Mingqian Ma (马鸣谦)

I am a senior undergraduate student at the Computer Science and Engineering department at the University of Michigan, Ann Arbor. I'm also in the dual degree program with Shanghai Jiao Tong University, where I major in Electrical and Computer Engineering.

My research Interest focus at training Foundation Models in Science and General domains. I'm especially interested in pretraining foundation models in Genomics and Optics. More generally, I'm interested in using Machine Learning Methods in Applicative Scenario. I've been advised by Dr. Guoqing Liu @MSR, Prof. L. Jay Guo @UMich EECS, and Prof. Xiaofeng Gao @SJTU SEIEE.

I'm mainly working on pretraining large scale foundation models across domains, checkout NatureLM and HybriDNA for the details.

I'm joing CMU MLD as a master student this fall. If you are interested in my research or seeking for collaboration, please feel free to contact me.

Email / GitHub / Google Scholar / LinkedIn

News

[February-2025] Our HybriDNA paper and the NatureLM project I contributed to at MSR are now online on arXiv! Check them out!

[October-2024] Our paper was accepted by Foundation Model for Science Workshop at NeurIPS 2024. See you in Vancouver this December!

[September-2024] Our survey paper in Multilayer Thin Film Design is under review. Check it out on Arxiv!

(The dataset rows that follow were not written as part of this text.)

/-- What every operation but begin does to the control state: the phase stands, the bus is as it was or released, the flag
words keep their reserved bits, and only a READY block waits. -/
theorem State.ControlInv.of_frame {s t : State} (hs : s.ControlInv)
    (hconfig : t.cfg.valid = true ∨ t.fault = some .badConfig)
    (hphase : t.phase = s.phase := by simp)
    (hbus : t.busMode = s.busMode ∨ t.busMode = .input := by simp)
    (hwait : t.waitBtn ≠ none → s.phase = .ready := by assumption)
    (hdf : t.displayfunction = s.displayfunction := by simp)
    (hdc : s.displaycontrol &&& 0xF8#8 = 0#8 → t.displaycontrol &&& 0xF8#8 = 0#8 := by simp)
    (hdm : s.displaymode &&& 0xFC#8 = 0#8 → t.displaymode &&& 0xFC#8 = 0#8 := by simp)
    (hlines : t.numlines = s.numlines := by simp) : t.ControlInv where
  phaseSettled := by rw [hphase]; exact hs.phaseSettled
  busInput hr := hbus.elim (fun h => h.trans (hs.busInput (hphase ▸ hr))) id
  waitReady hw := hphase.trans (hwait hw)
  configChecked := hconfig
  functionWord hr := by rw [hdf]; exact hs.functionWord (hphase ▸ hr)
  controlWord hr := hdc (hs.controlWord (hphase ▸ hr))
  modeWord hr := hdm (hs.modeWord (hphase ▸ hr))
  someLine hr := by rw [hlines]; exact hs.someLine (hphase ▸ hr)

/-- The words begin can form (42_init.md R146). -/
theorem functionFlags_cases (lines fontSize : Byte) :
    functionFlags lines fontSize = 0x00#8 ∨ functionFlags lines fontSize = 0x04#8 ∨
      functionFlags lines fontSize = 0x08#8 := by
  unfold functionFlags
  split_ifs with htwo hfont
  · simp [hfont.2] at htwo
  · exact .inr (.inr rfl)
  · exact .inr (.inl rfl)
  · exact .inl rfl

/-- begin leaves a sound control state (42_init.md R140, R146, R148). -/
theorem controlInv_beginBody {s : State} {columns lines fontSize : Byte} (hv : s.cfg.valid = true) (hl : lines ≠ 0#8) :
    ((s.beginBody columns lines fontSize).returning .none).ControlInv where
  phaseSettled := by simp
  busInput _ := by simp
  waitReady _ := by simp
  configChecked := .inl (by simpa using hv)
  functionWord _ := by simpa using functionFlags_cases lines fontSize
  controlWord _ := by simp [FLAG_D]
  modeWord _ := by simp [FLAG_ID]
  someLine _ := by simpa using hl

theorem Effect.controlInv {i : Instr} {s t : State} (h : Effect i s t) (hs : s.ControlInv) (hv : s.cfg.valid = true) :
    t.ControlInv := by
  have hconfig : t.cfg.valid = true ∨ t.fault = some .badConfig := .inl (by rw [h.cfg]; exact hv)
  have hwait := hs.waitReady
  cases h with
  | begun _ _ hl => exact controlInv_beginBody hv hl
  | controlToggled _ _ hw => exact hs.of_frame hconfig (hdc := hw)
  | entryToggled _ _ hw => exact hs.of_frame hconfig (hdm := hw)
  | waitEntered hr => exact hs.of_frame hconfig (hwait := fun _ => hr.2)
  | _ => exact hs.of_frame hconfig (hwait := by simpa using hwait)

/-- A block without a fault has valid pins (60_exceptions.md R247). -/
theorem State.ControlInv.valid {s : State} (hs : s.ControlInv) (hf : s.fault = none) : s.cfg.valid = true :=
  hs.configChecked.resolve_right (by simp [hf])

/-- Settles O55: every move of the block is begin or keeps the frame of `State.ControlInv.of_frame`, and a block that moves has
no fault, so its pins are valid. -/
theorem stepKeepsControlSound : Obligations.StepKeepsControlSound := by
  intro s t hs h
  have hwait := hs.waitReady
  obtain ⟨-, taken, rest, c, m, -, rfl⟩ | ⟨-, hf, hmove⟩ := step_move h
  · exact hs.of_frame hs.configChecked
  · have hconfig : t.cfg.valid = true ∨ t.fault = some .badConfig := .inl (by rw [hmove.cfg]; exact hs.valid hf)
    cases hmove with
    | ran _ _ he => exact he.controlInv (hs.of_frame hs.configChecked) (hs.valid hf)
    | waitEnded _ _ => exact hs.of_frame hconfig (hwait := by simp)
    | _ => exact hs.of_frame hconfig (hwait := by simpa using hwait)

end Sys2Proof.Machine
end

/-! ### What a step appends to the trace, and what that does to the pins and the wire -/

section
namespace Sys2Proof.Machine

open Sys2Proof

/-- `t` has the trace, pins and wire of `s` after emitting `es` (00_scope.md R11, R14). -/
structure Emitted (s t : State) (es : List Event) : Prop where
  cfg : t.cfg = s.cfg
  trace : t.trace = s.trace ++ es
  pins : t.pins = pinsAfter s.pins es
  wire : t.wire = s.wire ++ wireAfter s.cfg s.trace.length s.pins es

theorem emitted_emit (s : State) (es : List Event) : Emitted s (s.emit es) es := ⟨rfl, rfl, rfl, rfl⟩

theorem emitted_nil {s t : State} (hcfg : t.cfg = s.cfg := by simp) (htrace : t.trace = s.trace := by simp)
    (hpins : t.pins = s.pins := by simp) (hwire : t.wire = s.wire := by simp) : Emitted s t [] :=
  ⟨hcfg, by simp [htrace], hpins, by simp [hwire, wireAfter]⟩

theorem emitted_refl (s : State) : Emitted s s [] := emitted_nil rfl rfl rfl rfl

theorem Emitted.trans {s t u : State} {es fs : List Event} (h : Emitted s t es) (h' : Emitted t u fs) :
    Emitted s u (es ++ fs) where
  cfg := h'.cfg.trans h.cfg
  trace := by rw [h'.trace, h.trace, List.append_assoc]
  pins := by rw [h'.pins, h.pins, pinsAfter_append]
  wire := by rw [h'.wire, h.wire, h.cfg, h.trace, h.pins, wireAfter_append, List.length_append, List.append_assoc]

/-- Writing fields of the second state that are neither parameters, trace, pins nor wire. -/
theorem Emitted.congr_right {s t t' : State} {es : List Event} (h : Emitted s t es) (hcfg : t'.cfg = t.cfg := by rfl)
    (htrace : t'.trace = t.trace := by rfl) (hpins : t'.pins = t.pins := by rfl) (hwire : t'.wire = t.wire := by rfl) :
    Emitted s t' es :=
  ⟨hcfg.trans h.cfg, htrace.trans h.trace, hpins.trans h.pins, hwire.trans h.wire⟩

/-- The same for the first state. -/
theorem Emitted.congr_left {s s' t : State} {es : List Event} (h : Emitted s t es) (hcfg : s.cfg = s'.cfg := by rfl)
    (htrace : s.trace = s'.trace := by rfl) (hpins : s.pins = s'.pins := by rfl) (hwire : s.wire = s'.wire := by rfl) :
    Emitted s' t es := by
  obtain ⟨h1, h2, h3, h4⟩ := h
  exact ⟨by rw [h1, hcfg], by rw [h2, htrace], by rw [h3, hpins], by rw [h4, hwire, hcfg, htrace, hpins]⟩

theorem emitted_drawRead (s : State) (p : PinId) : Emitted s (s.drawRead p).2 [.read p (s.drawRead p).1] := by
  obtain ⟨htrace, hpins, hwire, -⟩ := s.drawRead_spec p
  exact ⟨by simp, htrace, hpins, by simp [hwire, wireAfter, wireOfEvent]⟩

theorem emitted_drawMillis (s : State) : Emitted s s.drawMillis.2 [.millis s.drawMillis.1] := by
  obtain ⟨htrace, hpins, hwire, -⟩ := s.drawMillis_spec
  exact ⟨by simp, htrace, hpins, by simp [hwire, wireAfter, wireOfEvent]⟩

[May-2024] I've joined Microsoft Research AI4Science team as a research intern advised by Dr. Guoqing Liu. I'm working on pretraining large-scale foundation models in Genomics.

Research

I'm interested in Deep Generative Models for Science and General domains with the focus on sequential modeling problems.

	HybriDNA: A Hybrid Transformer-Mamba2 Long-Range DNA Language Model Mingqian Ma, Guoqing Liu, Chuan Cao, Pan Deng et al. ArXiv, 2025 arxiv / website / Advances in natural language processing have inspired new approaches to modeling DNA, often called the “language of life.” However, DNA modeling requires handling ultra-long sequences with single-nucleotide precision and excelling in both generative and understanding tasks. We introduce HybriDNA, a decoder-only DNA language model that combines Transformer and Mamba2 architectures to efficiently process sequences up to 131kb. HybriDNA achieves state-of-the-art performance across 33 DNA understanding benchmarks and excels in generating synthetic regulatory elements. Our findings highlight its scalability from 300M to 7B parameters, demonstrating its potential to drive new discoveries in DNA research and applications.
	NatureLM: Deciphering the Language of Nature for Scientific Discovery NatureLM Team, Microsoft Research AI for Science ArXiv, 2025 arxiv / website / NatureLM, developed by Microsoft Research AI for Science, is a groundbreaking sequence-based science foundation model designed to unify multiple scientific domains, including small molecules, materials, proteins, DNA and RNA. This innovative model leverages the “language of nature” to enable scientific discovery through text-based instructions.
	Solving Out-of-Distribution Challenges in Optical Foundation Models using Self-Improving Data Augmentation Mingqian Ma, Taigao Ma, L. Jay Guo FM4Science@NIPS-W, 2024 paper / Optical multilayer thin film structures are widely used in many photonic applications. The important part to enable these applications is inverse design, which seeks to identify a suitable structure that satisfy desired optical responses. We propose a self-improving data augmentation technique by leveraging neural networks’ extrapolation ability. Using this method, we show significant improvement in various real-applicative design tasks with minimum fine-tuning, which can also be potentially generalized to inverse scientific foundation models.
	Optical Multilayer Thin Film Structure Inverse Design: From Optimization to Deep Learning Taigao Ma, Mingqian Ma, L. Jay Guo under review, 2024 arxiv / A survey paper of optical multilayer thin film structure inverse design. The survey convers all aspects from the traditional optimization-based methods to state-of-the-art deep learning-enabled inverse design algorithms.
	Encoder-Decoder Based Route Generation Model for Flexible Travel Recommendation Jiale Zhang, Mingqian Ma , Xiaofeng Gao, Guihai Chen IEEE Transactions on Service Computing, 2024 paper / A ML4CO framework to recommend suitable routes for tourists while satisfying explicit constraints like must-visit points, unavailable hours, etc.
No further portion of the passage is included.